-- ==== Sys2Proof/Tests/Slice0.lean ====
section
/-! SUPPORT. Tests: decoding of written lines, the well-formedness smoke, one step of each instruction, and a witness
for every statement that has hypotheses. Expected values are those of 95_test_vectors.md unless a comment says
otherwise. -/

namespace Sys2Proof.Tests

open Sys2Proof Sys2Proof.Machine Host

/-! ### Helpers -/

/-- A configuration with the placeholder base address of R54. -/
def cfg : Config :=
  { memBase := 0x100#32, mnemonicTable := defaultMnemonicTable, labelFields := .shared }

/-- The same with the other setting of `LABEL_FIELDS`. -/
def cfgSep : Config := { cfg with labelFields := .separate }

/-- Flags from `NZCV`, written as four numerals (R23). -/
def nzcv (n z c v : Nat) : Flags := { n := n == 1, z := z == 1, c := c == 1, v := v == 1 }

/-- A RUN state with the registers 0, 1 and 2 and the flags given. -/
def st (r0 r1 r2 : Word) (fl : Flags) : State :=
  { State.resetWith cfg with phase := .run, regs := #v[r0, r1, r2, 0, 0, 0, 0, 0, 0, 0, 0, 0x11#32], flags := fl }

/-- A record as the decoder gives it. -/
def recOf (line : String) : InstrRecord := decodeLine cfg (ascii line)

/-- The instruction of a line. -/
def ins (line : String) : Instr := (recOf line).instr

/-- A RUN state at index `pc` of the resolved program of some lines. -/
def at' (lines : List String) (pc : Nat) (s : State) : State :=
  { s with prog := resolve cfg (lines.map recOf), pc := pc }

/-- The state after an outcome; the state before it where there is none. -/
def got (s : State) (o : Outcome State Fault Refusal) : State :=
  match o with
  | .next t => t
  | _ => s

/-- The state after one line, executed. -/
def after (line : String) (s : State) : State := got s (exec (ins line) s)

/-- What a data-processing line gives: the register 0 and the flags. -/
def res (line : String) (s : State) : Word × Flags := ((after line s).regs[0], (after line s).flags)

/-! ### Decoding is right: lines of 95_test_vectors.md 2.2 -/

theorem test_decode_mov : ins "MOV R0, #5" = .mov .al false (some 0) (.imm 5) := by decide
theorem test_decode_add : ins "LOOP:   ADD   R1,R0 ,  R2" = .add .al false (some 1) (some 0) (.reg 2) := by decide
theorem test_decode_add_label : (recOf "LOOP:   ADD   R1,R0 ,  R2").label = some (ascii "LOOP") := by decide
theorem test_decode_sub : ins "SUBS R2, R0, #5" = .sub .al true (some 2) (some 0) (.imm 5) := by decide
theorem test_decode_cmp : ins "CMP R0, #5" = .cmp .al (some 0) (.imm 5) := by decide
theorem test_decode_lsl : ins "LSLS R0, R1, #33" = .lsl .al true (some 0) (some 1) (.imm 33) := by decide
theorem test_decode_ldr : ins "LDR R5, [R2]" = .ldr .al false (some 5) (some 2) := by decide
theorem test_decode_ldr_offset : ins "LDR R0, [R1, #4]" = .ldr .al false (some 0) none := by decide
theorem test_decode_str : ins "STR R1, [R0]" = .str .al false (some 1) (some 0) := by decide
theorem test_decode_mvn : ins "MVNEQ R3, R2" = .mvn .eq false (some 3) (.reg 2) := by decide
theorem test_decode_nop : ins "END: NOP" = .nop .al false := by decide
theorem test_decode_beq : ins "BEQ LOOP" = .beq false (some (ascii "LOOP")) none := by decide
theorem test_decode_b : ins "B LOOP" = .b .al false (some (ascii "LOOP")) none := by decide
theorem test_decode_invalid : recOf "X: Y: ADD R0, R0, #1" =
    { InstrRecord.blank (ascii "X: Y: ADD R0, R0, #1") with hasLabel := true, label := some (ascii "X") } := by decide
theorem test_decode_short_form : ins "ADD R0, #1" = .add .al false (some 0) none .unset := by decide
theorem test_decode_out_of_range : ins "ADD R12, R13, R14" = .add .al false (some 12) (some 13) (.reg 14) := by decide
theorem test_decode_number_wraps : ins "MOV R0, #4294967296" = .mov .al false (some 0) (.imm 0) := by decide
theorem test_decode_hex : ins "AND r1, r0, 0x1F" = .and .al false (some 1) (some 0) (.imm 31) := by decide
-- The remaining spellings of R67, the line written out by the format F3 of R84.
theorem test_decode_orr : ins "ORRGT R1, R0, [R3]" = .orr .gt false (some 1) (some 0) (.reg 3) := by decide
theorem test_decode_eor : ins "EORS R1, R0, #010" = .eor .al true (some 1) (some 0) (.imm 10) := by decide
theorem test_decode_lsr : ins "LSRLES R1, R0, 5" = .lsr .le true (some 1) (some 0) (.imm 5) := by decide
theorem test_marker_before_suffix : (decodeMnemonic defaultMnemonicTable (ascii "ADDSEQ")).kind = .invalid := by decide
theorem test_tokenize_middle : tokenize (ascii "R0,,R1") = [ascii "R0", [], ascii "R1"] := by decide
theorem test_register_forms : ["R03", "[r4]", "R1x", "[[R1]]", "[ R1 ]", "R"].map (fun t => parseReg (some (ascii t))) =
    [some 3, some 4, none, none, none, none] := by decide
theorem test_operand_forms : ["#0x1f", "#0X1F", "#", "-1", "5abc", "R12"].map (fun t => parseOp2 (some (ascii t))) =
    [.imm 31, .unset, .unset, .unset, .unset, .reg 12] := by decide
^^^^
Task prompt ::
A complete answer gives every line of the records holding "unset".

Answer ::
theorem test_decode_short_form : ins "ADD R0, #1" = .add .al false (some 0) none .unset := by decide
    [.imm 31, .unset, .unset, .unset, .unset, .reg 12] := by decide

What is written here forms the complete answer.